Question

A 0.500-kg potato is fired at an angle of 80.0° above the horizontal from a PVC pipe used as a "potato gun" and reaches a height of 110.0 m. (a) Neglecting air resistance, calculate the potato’s velocity when it leaves the gun. (b) The gun itself is a tube 0.450 m long. Calculate the average acceleration of the potato in the tube as it goes from zero to the velocity found in (a). (c) What is the average force on the potato in the gun?

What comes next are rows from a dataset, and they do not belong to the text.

-- ==== Sys2Proof/Machine/Operands.lean ====
section
/-! DEFINITION. The register operand: which registers each page holds, the access type and range of every writable field,
the reset value of every register, and what one write does to one register by R12, R554, R555 and R557.
A register absent from these tables reads 0 at reset and has no writable field (R556). -/

namespace Sys2Proof.Machine

/-- Access types of R12 that a write acts on (RO fields are not listed). -/
inductive Acc where
  | rw
  | prw
  | stk
  | cmd
  deriving DecidableEq, Repr

/-- A writable field: lowest bit, width, type and the range R557 holds it to; `zero`: 0 is allowed beside the range. -/
structure Fld where
  lo : Nat
  w : Nat
  acc : Acc
  min : Nat
  max : Nat
  zero : Bool
  deriving DecidableEq, Repr

/-- A register, or an array of `n` registers `stride` bytes apart: page offset, reset value, writable fields. -/
structure RegDesc where
  off : Nat
  reset : Nat
  flds : List Fld
  n : Nat := 1
  stride : Nat := 4
  deriving DecidableEq, Repr

def rw (lo w : Nat) : Fld := ⟨lo, w, .rw, 0, 2 ^ w - 1, false⟩
def rwR (lo w mn mx : Nat) : Fld := ⟨lo, w, .rw, mn, mx, false⟩
def rwZ (lo w mn mx : Nat) : Fld := ⟨lo, w, .rw, mn, mx, true⟩
def prw (lo w : Nat) : Fld := ⟨lo, w, .prw, 0, 2 ^ w - 1, false⟩
def prwR (lo w mn mx : Nat) : Fld := ⟨lo, w, .prw, mn, mx, false⟩
def stk (lo w : Nat) : Fld := ⟨lo, w, .stk, 0, 2 ^ w - 1, false⟩
def cmd (lo w : Nat) : Fld := ⟨lo, w, .cmd, 0, 2 ^ w - 1, false⟩

/-- A value that a field takes (R557). -/
def fldOk (f : Fld) (v : Nat) : Bool := (f.zero && decide (v = 0)) || (decide (f.min ≤ v) && decide (v ≤ f.max))

/-- The common header of every page but the windows (R546). -/
def headerRegs : List RegDesc :=
  [ ⟨0x010, 0, [stk 0 32], 1, 4⟩, ⟨0x014, 0, [rw 0 32], 1, 4⟩, ⟨0x018, 0, [stk 0 32], 1, 4⟩,
    ⟨0x01C, 0xFFFFFFFF, [rw 0 32], 1, 4⟩, ⟨0x024, 0, [rw 0 32], 1, 4⟩ ]

/-- IDN.DKEY and DET_CTL, of both parts (R406, R407). -/
def idnRegs : List RegDesc := [ ⟨0x060, 0x01100000, [], 1, 4⟩, ⟨0x064, 0, [prw 0 8, prw 8 1], 1, 4⟩ ]

/-- Unit SRV page (R580). -/
def uSrvRegs : List RegDesc :=
  [ ⟨0x040, 0, [rw 0 1], 1, 4⟩, ⟨0x044, 0xC8, [rwR 0 10 10 1000], 1, 4⟩, ⟨0x048, 0xA, [rwR 0 7 1 100], 1, 4⟩,
    ⟨0x04C, 4, [rwR 0 8 1 255], 1, 4⟩, ⟨0x050, 0x80, [rwR 0 12 16 4095], 1, 4⟩, ⟨0x054, 0xA, [rwR 0 5 4 16], 1, 4⟩,
    ⟨0x058, 0x80, [rwR 0 12 16 4095], 1, 4⟩, ⟨0x05C, 1, [rwR 0 7 1 64], 1, 4⟩, ⟨0x060, 0x10, [rwR 0 5 10 20], 1, 4⟩,
    ⟨0x064, 0x64, [rwR 0 17 1 100000], 1, 4⟩, ⟨0x068, 0, [rw 0 1, cmd 1 1, cmd 2 1], 1, 4⟩, ⟨0x06C, 0, [rw 0 32], 1, 4⟩,
    ⟨0x070, 0x32000, [], 1, 4⟩ ]

/-- Unit DOMA and DOMB pages (R583, R584). -/
def uDomRegs : List RegDesc :=
  [ ⟨0x040, 1, [rw 0 1, cmd 1 1], 1, 4⟩,
    ⟨0x048, 0x000A0308, [rwR 0 7 2 64, rwR 8 4 1 15, rwR 16 10 1 1000], 1, 4⟩,
    ⟨0x04C, 0x040A000A, [rwR 0 10 1 1000, rwR 16 7 1 100, rwR 24 5 2 16], 1, 4⟩,
    ⟨0x050, 0x10, [rwR 0 9 1 256], 1, 4⟩, ⟨0x064, 0, [rw 0 16], 1, 4⟩ ]

/-- Unit RGN, CAP and PLS pages (R228, R229, R230, R589). -/
def uRgnRegs : List RegDesc := [ ⟨0x100, 1, [rw 0 1, cmd 1 1, rw 8 8], 64, 4⟩ ]
def uCapRegs : List RegDesc :=
  [ ⟨0x044, 0, [rw 8 8, rw 16 10], 1, 4⟩,
    ⟨0x100, 0, [rw 0 6, rw 24 2, rw 26 1, rw 27 1, rw 28 1, rw 29 2, rw 31 1], 16, 0x20⟩,
    ⟨0x108, 0, [rw 0 32], 16, 0x20⟩, ⟨0x10C, 0, [rw 0 32], 16, 0x20⟩,
    ⟨0x110, 0, [rw 0 32], 16, 0x20⟩, ⟨0x114, 0, [rw 0 32], 16, 0x20⟩ ]
def uPlsRegs : List RegDesc :=
  [ ⟨0x100, 0, [rw 0 1, rw 1 1, rw 2 1, rw 3 1], 8, 0x40⟩, ⟨0x104, 0, [cmd 0 1, cmd 1 1], 8, 0x40⟩,
    ⟨0x108, 0, [rw 0 32], 8, 0x40⟩, ⟨0x10C, 0, [rw 0 32], 8, 0x40⟩, ⟨0x110, 0, [rw 0 32], 8, 0x40⟩,
    ⟨0x114, 1, [rw 0 32], 8, 0x40⟩, ⟨0x118, 0, [rw 0 32], 8, 0x40⟩, ⟨0x11C, 0, [rw 0 6], 8, 0x40⟩ ]

/-- Unit LCH and TTB pages (R262, R263). -/
def uLchRegs : List RegDesc :=
  [ ⟨0x040, 0x7D0, [rwR 0 20 100 1000000], 1, 4⟩, ⟨0x044, 0xFA0, [rwR 0 32 1000 0xFFFFFF], 1, 4⟩,
    ⟨0x048, 0x2710, [rwR 0 32 1000 0xFFFFFF], 1, 4⟩, ⟨0x04C, 0xFFFFFFFF, [rw 0 32], 2, 4⟩,
    ⟨0x080, 0, [rw 0 32], 4, 4⟩, ⟨0x090, 0, [rw 0 16, rw 16 12], 1, 4⟩, ⟨0x094, 0, [rw 0 16], 1, 4⟩,
    ⟨0x098, 0, [cmd 0 1, cmd 1 1], 1, 4⟩ ]
def uTtbRegs : List RegDesc :=
  [ ⟨0x040, 0, [rw 0 10], 1, 4⟩, ⟨0x044, 0, [rw 0 32], 2, 4⟩, ⟨0x04C, 0, [rw 0 3, rw 8 8, rw 16 1], 1, 4⟩,
    ⟨0x050, 0, [rw 0 32], 1, 4⟩, ⟨0x054, 0, [rw 0 32], 1, 4⟩, ⟨0x058, 0, [rw 0 32], 1, 4⟩,
    ⟨0x05C, 0, [cmd 0 1, cmd 1 1, cmd 2 1], 1, 4⟩ ]

/-- Unit SEM, WCH and CTX pages (R310, R312, R313). -/
def uSemRegs : List RegDesc :=
  [ ⟨0x040, 0, [rw 0 16], 1, 4⟩, ⟨0x044, 0, [rw 0 32], 1, 4⟩, ⟨0x048, 0, [cmd 0 5], 1, 4⟩ ]
def uWchRegs : List RegDesc := [ ⟨0x040, 0, [rwR 0 32 0 0xFFFFFFFE], 1, 4⟩ ]
def uCtxRegs : List RegDesc := [ ⟨0x040, 0, [cmd 0 1], 1, 4⟩ ]

/-- Unit BAR, FLW, FNC, CMB and DLK pages (R353, R354, R356, R357, R398). -/
def uBarRegs : List RegDesc :=
  [ ⟨0x040, 0, [rw 0 8], 1, 4⟩, ⟨0x044, 0, [rw 0 1, rw 1 1, rw 2 1, rw 4 12], 1, 4⟩, ⟨0x048, 0, [rw 0 32], 1, 4⟩,
    ⟨0x04C, 0, [cmd 0 1], 1, 4⟩, ⟨0x05C, 0, [rw 0 16], 1, 4⟩, ⟨0x100, 0, [rw 0 32], 32, 4⟩ ]
def uFlwRegs : List RegDesc :=
  [ ⟨0x040, 0, [rw 0 10], 1, 4⟩, ⟨0x044, 0, [rw 0 1, rw 1 1, rw 2 1, rw 3 1, rw 8 8, rw 16 10], 1, 4⟩,
    ⟨0x048, 0, [rw 0 32], 1, 4⟩, ⟨0x04C, 0, [rw 0 32], 1, 4⟩, ⟨0x050, 0, [cmd 0 2], 1, 4⟩,
    ⟨0x064, 0, [stk 0 3], 1, 4⟩ ]
def uFncRegs : List RegDesc :=
  [ ⟨0x040, 0xF4240, [rw 0 32], 1, 4⟩, ⟨0x048, 0, [rw 0 12], 1, 4⟩, ⟨0x04C, 0, [cmd 0 2], 1, 4⟩ ]
def uCmbRegs : List RegDesc :=
  [ ⟨0x040, 0x30D40, [rwR 0 32 2000 0xFFFFFFFF], 1, 4⟩, ⟨0x044, 0, [rw 0 12], 1, 4⟩, ⟨0x048, 0, [rw 0 1], 1, 4⟩,
    ⟨0x04C, 0, [rw 0 32], 1, 4⟩, ⟨0x054, 0, [rw 0 8], 1, 4⟩ ]
def uDlkRegs : List RegDesc :=
  [ ⟨0x040, 0xF4240, [rwZ 0 32 1000 0xFFFFFFFF], 1, 4⟩, ⟨0x044, 0, [cmd 0 1], 1, 4⟩, ⟨0x058, 0, [rw 0 10], 1, 4⟩,
    ⟨0x100, 0, [rw 0 32], 32, 4⟩ ]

Express your answer in newtons and as a ratio to the weight of the potato.

Answer 1

Answer:

(a) $47.15ms^{-1}$

(b) $2470.13ms^{-2}$

(c) 1235.06N and 252.05 as a ratio

Explanation:

From Newton's second law of motion

F=ma where m is mass, a is acceleration and F is net force

Also from kinetic equation of motion, velocity and displacement are related using equation

$v^{2}=u^{2}+2sa$

Where v is final velocity, u is initial velocity, a is acceleration and s is displacement

From the free body diagram attached, final velocity at maximum height is 0 and initial velocity is $usin80^{o}$

Also, the vertical component can be written as

$v_{y}^{2} }=u_{y}^{2} } -2gs$ The negative sign before 2gs means displacement is opposite the gravitational force

Where g is acceleration due to gravity,$u_{y}$ is vertical component of initial velocity and $v_{y}$ is vertical component of final velocity

Since $v_{y}$ is 0

$u_{y}^{2} } =2gs$

s=110 and g is taken as 9.8

$u_{y}=\sqrt{2*9.8*110}=46.43275$

$u_{y}=46.43ms^{-1}$

Also, it's evident that the vertical component of initial velocity is $u_{y}=u_{i}sin \theta$ where $\theta$ is angle of projection and $u_{i}$ is resultant velocity

Making $u_{i}$ the subject we obtain $u_{i}=\frac {u_{y}}{sin \theta}$

Since $u_{y}$ and $\theta$ are known as $46.43ms^{-1}$ and $80^{o}$ respectively, then $u_{i}=\frac {46.43ms^{-1}}{sin 80^{o}}=47.15ms^{-1}$

Therefore, the velocity of potato is $47.15ms^{-1}$

(b)

Displacement depends on length of tube hence s=0.450m hence going back to kinetic equation $v^{2}=u^{2}+2sa$

The final velocity v is answer in part a which is $47.15ms^{-1}$, initial velocity u is $0ms^{-1}$ hence the equation is re-written as

$v^{2}=2sa$ and making a the subject we obtain

$a=\frac {v^{2}}{2s}$

$a=\frac {47.15^{2}}{2*0.450}=2470.13ms^{-2}$

Therefore, average acceleration is $2470.13ms^{-2}$

(c)

From Newton's second law of motion, F=ma where m=0.500kg and a is $2470.13ms^{-2}$

Therefore, the average force of potato is

F=0.5*2470.13=1235.06N

F=1235.06N

The weight, W of potato is given by W=mg

Taking R as ratio of average force and weight of potato

$R=\frac {F}{W}=\frac {F}{mg}$ and since F=1235.06, m=0.500kg and g=9.8

$R=\frac {1235.06}{0.500*9.8}$=252.05

Therefore, ratio of average force to weight is 252.05